■ Dataset content ■
.....

-- ==== Sys2Proof/Machine/Operands.lean ====
section
/-! DEFINITION. Operand assembly: the pure functions of `30_encoding.md` R97 to R99, `41_header_marshal.md` R144 and
R147, and `42_raw_payload.md` R172. -/

namespace Sys2Proof.Machine

/-- `dim_dec(b)`: 256 if `b = 0`, else `b` (R97). -/
def dimDec (b : Byte) : BitVec 16 := if b = 0 then 256 else b.setWidth 16

/-- `dim_enc(d) = d mod 256` (R97). -/
def dimEnc (d : BitVec 16) : Byte := d.setWidth 8

/-- The count a stored count-minus-one stands for: "computed without truncation to 16 bits" (R98). -/
def storedCount (v : U16) : Nat := v.toNat + 1

/-- The pixel offset of a chunk: `screen_offset >> 1` (R99). -/
def halfOffset (screenOffset : U16) : Nat := screenOffset.toNat / 2

/-- `ob[0] = 1`: the offset is odd (R99). -/
def oddOffset (screenOffset : U16) : Bool := screenOffset.getLsbD 0

/-- `ihdr_addr(i) = 12 + 12*i` (R144). -/
def ihdrAddr (i : BitVec 16) : Nat := Config.hdrSize + Config.ihdrSize * i.toNat

/-- `1 <= d <= 256` (R147). -/
def dimOk (d : BitVec 16) : Bool := decide (1 ≤ d.toNat ∧ d.toNat ≤ Config.dimMax)

/-- `dims_ok()` (R147). -/
def State.dimsOk (s : State) : Bool := dimOk s.width && dimOk s.height

/-- `W*H`, the pixels of the image. -/
def State.pixelCount (s : State) : Nat := s.width.toNat * s.height.toNat

/-- `L*H`, the cells of the scan-line buffer (R37, R192). -/
def State.slbCells (s : State) : Nat := s.scanLineLen.toNat * s.height.toNat

/-- `enc_offset(n, q) = 12 + 12*n + 2*q`, unbounded (R172). -/
def encOffset (imageCount : BitVec 16) (runpix : BitVec 32) : Nat :=
  Config.hdrSize + Config.ihdrSize * imageCount.toNat + 2 * runpix.toNat

/-- The offset fits the 32-bit field `unpacked_off`: `off <= 0xFFFFFFFF` (R172, R265). -/
def offsetFits (off : Nat) : Bool := decide (off ≤ 0xFFFFFFFF)

end Sys2Proof.Machine
end

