-- ==== Sys2Proof/Laws/State.lean ====
section
/-! SUPPORT. One lemma per field of State per named update: the field's new value where the update writes it, its old
value where it does not. With them no proof unfolds a record update. -/

namespace Sys2Proof.Machine

/-! ### `State.withSp` -/

@[simp] theorem State.withSp_status (s : State) (a : Nat) : (s.withSp a).status = s.status := rfl
@[simp] theorem State.withSp_errIdx (s : State) (a : Nat) : (s.withSp a).errIdx = s.errIdx := rfl
@[simp] theorem State.withSp_errAddr (s : State) (a : Nat) : (s.withSp a).errAddr = s.errAddr := rfl
@[simp] theorem State.withSp_clen (s : State) (a : Nat) : (s.withSp a).clen = s.clen := rfl
@[simp] theorem State.withSp_idx (s : State) (a : Nat) : (s.withSp a).idx = s.idx := rfl
@[simp] theorem State.withSp_imageCount (s : State) (a : Nat) : (s.withSp a).imageCount = s.imageCount := rfl
@[simp] theorem State.withSp_version (s : State) (a : Nat) : (s.withSp a).version = s.version := rfl
@[simp] theorem State.withSp_scanLineLen (s : State) (a : Nat) : (s.withSp a).scanLineLen = s.scanLineLen := rfl
@[simp] theorem State.withSp_hres (s : State) (a : Nat) : (s.withSp a).hres = s.hres := rfl
@[simp] theorem State.withSp_width (s : State) (a : Nat) : (s.withSp a).width = s.width := rfl
@[simp] theorem State.withSp_height (s : State) (a : Nat) : (s.withSp a).height = s.height := rfl
@[simp] theorem State.withSp_ires (s : State) (a : Nat) : (s.withSp a).ires = s.ires := rfl
@[simp] theorem State.withSp_unpackedOff (s : State) (a : Nat) : (s.withSp a).unpackedOff = s.unpackedOff := rfl
@[simp] theorem State.withSp_packedOff (s : State) (a : Nat) : (s.withSp a).packedOff = s.packedOff := rfl
@[simp] theorem State.withSp_rgb24 (s : State) (a : Nat) : (s.withSp a).rgb24 = s.rgb24 := rfl
@[simp] theorem State.withSp_rgb16 (s : State) (a : Nat) : (s.withSp a).rgb16 = s.rgb16 := rfl
@[simp] theorem State.withSp_channels (s : State) (a : Nat) : (s.withSp a).channels = s.channels := rfl
@[simp] theorem State.withSp_runpix (s : State) (a : Nat) : (s.withSp a).runpix = s.runpix := rfl
@[simp] theorem State.withSp_sp (s : State) (a : Nat) : (s.withSp a).sp = BitVec.ofNat 34 a := rfl
@[simp] theorem State.withSp_cur (s : State) (a : Nat) : (s.withSp a).cur = s.cur := rfl
@[simp] theorem State.withSp_prec (s : State) (a : Nat) : (s.withSp a).prec = s.prec := rfl
@[simp] theorem State.withSp_nchunk (s : State) (a : Nat) : (s.withSp a).nchunk = s.nchunk := rfl
@[simp] theorem State.withSp_nrun (s : State) (a : Nat) : (s.withSp a).nrun = s.nrun := rfl
@[simp] theorem State.withSp_cm (s : State) (a : Nat) : (s.withSp a).cm = s.cm := rfl
@[simp] theorem State.withSp_pm (s : State) (a : Nat) : (s.withSp a).pm = s.pm := rfl
@[simp] theorem State.withSp_slb (s : State) (a : Nat) : (s.withSp a).slb = s.slb := rfl
@[simp] theorem State.withSp_doing (s : State) (a : Nat) : (s.withSp a).doing = s.doing := rfl
@[simp] theorem State.withSp_params (s : State) (a : Nat) : (s.withSp a).params = s.params := rfl
@[simp] theorem State.withSp_agenda (s : State) (a : Nat) : (s.withSp a).agenda = s.agenda := rfl
@[simp] theorem State.withSp_readData (s : State) (a : Nat) : (s.withSp a).readData = s.readData := rfl
@[simp] theorem State.withSp_freeCount (s : State) (a : Nat) : (s.withSp a).freeCount = s.freeCount := rfl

.....

■ Problem ■
Leave out every line above except those from the line with "def dimDec (b" up to and including the line with "def storedCount (v", and copy those exactly.

■ Response to this exercise ■
def dimDec (b : Byte) : BitVec 16 := if b = 0 then 256 else b.setWidth 16

/-- `dim_enc(d) = d mod 256` (R97). -/
def dimEnc (d : BitVec 16) : Byte := d.setWidth 8

/-- The count a stored count-minus-one stands for: "computed without truncation to 16 bits" (R98). -/
def storedCount (v : U16) : Nat := v.toNat + 1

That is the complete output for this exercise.